Accordingly, what we eat is yet another way in which we differ from our primate kin. Contemporary human populations the world over have diets richer in calories and nutrients than those of our cousins, the great apes. So when and how did our ancestors' eating habits diverge from those of other primates? Further, to what extent have modern humans departed from the ancestral dietary pattern?
Scientific interest in the evolution of human nutritional requirements has a long history. But relevant investigations started gaining momentum after 1985, when S. Boyd Eaton and Melvin J. Konner of Emory University published a seminal paper in the New England Journal of Medicine entitled "Paleolithic Nutrition." They argued that the prevalence in modern societies of many chronic diseases--obesity, hypertension, coronary heart disease and diabetes, among them--is the consequence of a mismatch between modern dietary patterns and the type of diet that our species evolved to eat as prehistoric hunter-gatherers. Since then, however, understanding of the evolution of human nutritional needs has advanced considerably-- thanks in large part to new comparative analyses of traditionally living human populations and other primates--and a more nuanced picture has emerged. We now know that humans have evolved not to subsist on a single, Paleolithic diet but to be flexible eaters, an insight that has important implications for the current debate over what people today should eat in order to be healthy.
To appreciate the role of diet in human evolution, we must remember that the search for food, its consumption and, ultimately, how it is used for biological processes are all critical aspects of an organism's ecology. The energy dynamic between organisms and their environments--that is, energy expended in relation to energy acquired--has important adaptive consequences for survival and reproduction. These two components of Darwinian fitness are reflected in the way we divide up an animal's energy budget. Maintenance energy is what keeps an animal alive on a day-to-day basis. Productive energy, on the other hand, is associated with producing and raising offspring for the next generation. For mammals like ourselves, this must cover the increased costs that mothers incur during pregnancy and lactation.

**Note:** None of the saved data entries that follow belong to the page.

/-! ## The words that are no opcode (R76) -/

/-- The word is listed in R76's table. -/
def Unassigned (w : Word) : Prop :=
  (opField w = 0x5 ∧ nField w ≠ 0) ∨
  (opField w = 0x8 ∧ nField w ∈ [0x8, 0x9, 0xA, 0xB, 0xC, 0xD, 0xF]) ∨
  (opField w = 0x9 ∧ nField w ≠ 0) ∨
  (opField w = 0xE ∧ kkField w ∉ [0x9E, 0xA1]) ∨
  (opField w = 0xF ∧ kkField w ∉ [0x07, 0x0A, 0x15, 0x18, 0x1E, 0x29, 0x33, 0x55, 0x65])

theorem decodeFamily8_unassigned {w : Word}
    (h : nField w ∈ [0x8, 0x9, 0xA, 0xB, 0xC, 0xD, 0xF]) : decodeFamily8 w = .unknown w := by
  simp only [List.mem_cons, List.not_mem_nil, or_false] at h
  rcases h with h | h | h | h | h | h | h <;> simp [decodeFamily8, h]

theorem decodeFamilyE_unassigned {w : Word} (h : kkField w ∉ [0x9E, 0xA1]) :
    decodeFamilyE w = .unknown w := by
  simp only [List.mem_cons, List.not_mem_nil, or_false, not_or, ← BitVec.toNat_inj,
    BitVec.ofNat_eq_ofNat, BitVec.toNat_ofNat, Nat.reduceMod, Nat.reducePow] at h
  simp [decodeFamilyE, h]

theorem decodeFamilyF_unassigned {w : Word}
    (h : kkField w ∉ [0x07, 0x0A, 0x15, 0x18, 0x1E, 0x29, 0x33, 0x55, 0x65]) :
    decodeFamilyF w = .unknown w := by
  simp only [List.mem_cons, List.not_mem_nil, or_false, not_or, ← BitVec.toNat_inj,
    BitVec.ofNat_eq_ofNat, BitVec.toNat_ofNat, Nat.reduceMod, Nat.reducePow] at h
  simp [decodeFamilyF, h]

/-- A word of R76's table decodes to `unknown`, with the raw word. -/
theorem Unassigned.decode_eq {w : Word} (h : Unassigned w) : decode w = .unknown w := by
  rcases h with ⟨hop, h⟩ | ⟨hop, h⟩ | ⟨hop, h⟩ | ⟨hop, h⟩ | ⟨hop, h⟩ <;> rw [decode, hop]
  · exact if_neg h
  · exact decodeFamily8_unassigned h
  · exact if_neg h
  · exact decodeFamilyE_unassigned h
  · exact decodeFamilyF_unassigned h

/-! ## Every word has its place (R75) -/

/-- Bits that the mask leaves out are cleared. -/
theorem extract_and_cleared {m : Word} {b l : Nat} (w : Word) (h : m.extractLsb' b l = 0) :
    (w &&& m).extractLsb' b l = 0 := by
  rw [BitVec.extractLsb'_and, h]
  exact BitVec.and_zero

/-- The mask that keeps the family. -/
theorem and_F000 (w : Word) : w &&& 0xF000 = packNNN (opField w) 0 := by
  have hop : opField w = opField (w &&& 0xF000) := opField_of_mask rfl rfl
  have hnnn : nnnField (w &&& 0xF000) = 0 := extract_and_cleared w rfl
  rw [hop, ← hnnn, packNNN_fields]

/-- The mask that keeps the family and `n`. -/
theorem and_F00F (w : Word) : w &&& 0xF00F = packXYN (opField w) 0 0 (nField w) := by
  have hop : opField w = opField (w &&& 0xF00F) := opField_of_mask rfl rfl
  have hx : xField (w &&& 0xF00F) = 0 := congrArg regOfNibble (extract_and_cleared w rfl)
  have hy : yField (w &&& 0xF00F) = 0 := congrArg regOfNibble (extract_and_cleared w rfl)
  have hn : nField w = nField (w &&& 0xF00F) := nField_of_mask rfl rfl
  calc w &&& 0xF00F
      = packXYN (opField (w &&& 0xF00F)) (xField (w &&& 0xF00F)) (yField (w &&& 0xF00F))
          (nField (w &&& 0xF00F)) := (packXYN_fields _).symm
    _ = packXYN (opField w) 0 0 (nField w) := by rw [← hop, hx, hy, ← hn]

/-- The mask that keeps the family and `kk`. -/
theorem and_F0FF (w : Word) : w &&& 0xF0FF = packXKK (opField w) 0 (kkField w) := by
  have hop : opField w = opField (w &&& 0xF0FF) := opField_of_mask rfl rfl
  have hx : xField (w &&& 0xF0FF) = 0 := congrArg regOfNibble (extract_and_cleared w rfl)
  have hkk : kkField w = kkField (w &&& 0xF0FF) := kkField_of_mask rfl rfl
  rw [hop, ← hx, hkk, packXKK_fields]

/-- SYS's row selects its family (R74). -/
theorem rowSys_selects_iff {r : OpcodeRow} (hr : r ∈ rowSys) (w : Word) :
    r.selects w ↔ opField w = 0 := by
  obtain rfl := List.mem_singleton.mp hr
  refine ⟨fun h => opField_of_mask h rfl, fun h => ?_⟩
  rw [OpcodeRow.selects, and_F000, h]
  rfl

/-- Some row of the map, SYS apart, selects the word. -/
def HasRow (w : Word) : Prop := ∃ r ∈ opcodeRows, r.selects w

/-- The mask and match columns of the map, SYS apart. -/
def maskMatches : List (Word × Word) := opcodeRows.map fun r => (r.1, r.2.1)

/-- A word has a row when the map holds a mask with what it keeps of the word as match. -/
theorem hasRow_of_mem {w : Word} (m : Word) (h : (m, w &&& m) ∈ maskMatches) : HasRow w := by
  obtain ⟨r, hr, hmc⟩ := List.mem_map.mp h
  obtain ⟨rfl, hc⟩ := Prod.mk.inj hmc
  exact ⟨r, hr, hc.symm⟩

/-- The families that one row takes whole. -/
theorem wholeFamily_mem :
    ∀ op ∈ ([0x1, 0x2, 0x3, 0x4, 0x6, 0x7, 0xA, 0xB, 0xC, 0xD] : List Nibble),
      (0xF000, packNNN op 0) ∈ maskMatches := by decide

/-- Family 8 has a row for every `n` that R76 does not list. -/
theorem family8_mem : ∀ n : Nibble, n ∉ [0x8, 0x9, 0xA, 0xB, 0xC, 0xD, 0xF] →
    (0xF00F, packXYN 0x8 0 0 n) ∈ maskMatches := by decide

/-- Family E has a row for each of its two `kk`. -/
theorem familyE_mem : ∀ kk ∈ ([0x9E, 0xA1] : List Byte),
    (0xF0FF, packXKK 0xE 0 kk) ∈ maskMatches := by decide

/-- Family F has a row for each of its nine `kk`. -/
theorem familyF_mem :
    ∀ kk ∈ ([0x07, 0x0A, 0x15, 0x18, 0x1E, 0x29, 0x33, 0x55, 0x65] : List Byte),
      (0xF0FF, packXKK 0xF 0 kk) ∈ maskMatches := by decide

The type of environment a creature inhabits will influence the distribution of energy between these components, with harsher conditions creating higher maintenance demands. Nevertheless, the goal of all organisms is the same: to devote sufficient funds to reproduction to ensure the long-term success of the species. Thus, by looking at the way animals go about obtaining and then allocating food energy, we can better discern how natural selection produces evolutionary change.
Becoming Bipeds
Without exception, living nonhuman primates habitually move around on all fours, or quadrupedally, when they are on the ground. Scientists generally assume therefore that the last common ancestor of humans and chimpanzees (our closest living relative) was also a quadruped. Exactly when the last common ancestor lived is unknown, but clear indications of bipedalism--the trait that distinguished ancient humans from other apes--are evident in the oldest known species of Australopithecus, which lived in Africa roughly four million years ago. Ideas about why bipedalism evolved abound in the paleoanthropological literature. C. Owen Lovejoy of Kent State University proposed in 1981 that two-legged locomotion freed the arms to carry children and foraged goods. More recently, Kevin D. Hunt of Indiana University has posited that bipedalism emerged as a feeding posture that enabled access to foods that had previously been out of reach. Peter Wheeler of Liverpool John Moores University submits that moving upright allowed early humans to better regulate their body temperature by exposing less surface area to the blazing African sun.
[Long article. Click here for the Next 5 Pages.
(Excerpt) Read more at sciam.com ...
Well, then why is everyone worried about what we eat now? Our bodies should just evolve to better handle the Big Macs, large fries and giant chocolate shakes.
My fourth grade health book -- printed during the Pleistocene -- recommended eating a wide variety of foods. Has something changed?
Actually, I've been occupied elsewhere, with another literalist who seems to have taken it as his personal mission to drive the Roman Catholic vote away from the Republican Party. Sure hope the next evangelical revival goes well, because given their rein, these guys could get the conserative vote to, oh, let's say, maybe as high as 15%.
...I think is the primary answer, though not necessarily contrary to that posed here, which would theorize some semblance of mechanism.
The problem is that medical science is preventing that step in human evolution. If they keep on doing heart bypass operations to save people, then the genetic superiority of those who can survive "Super Sizing" their fast food meals cannot be exploited. However, if Hitlery takes over the country's medical system and drives it into the ground, people will no longer be able to survive their heart attacks.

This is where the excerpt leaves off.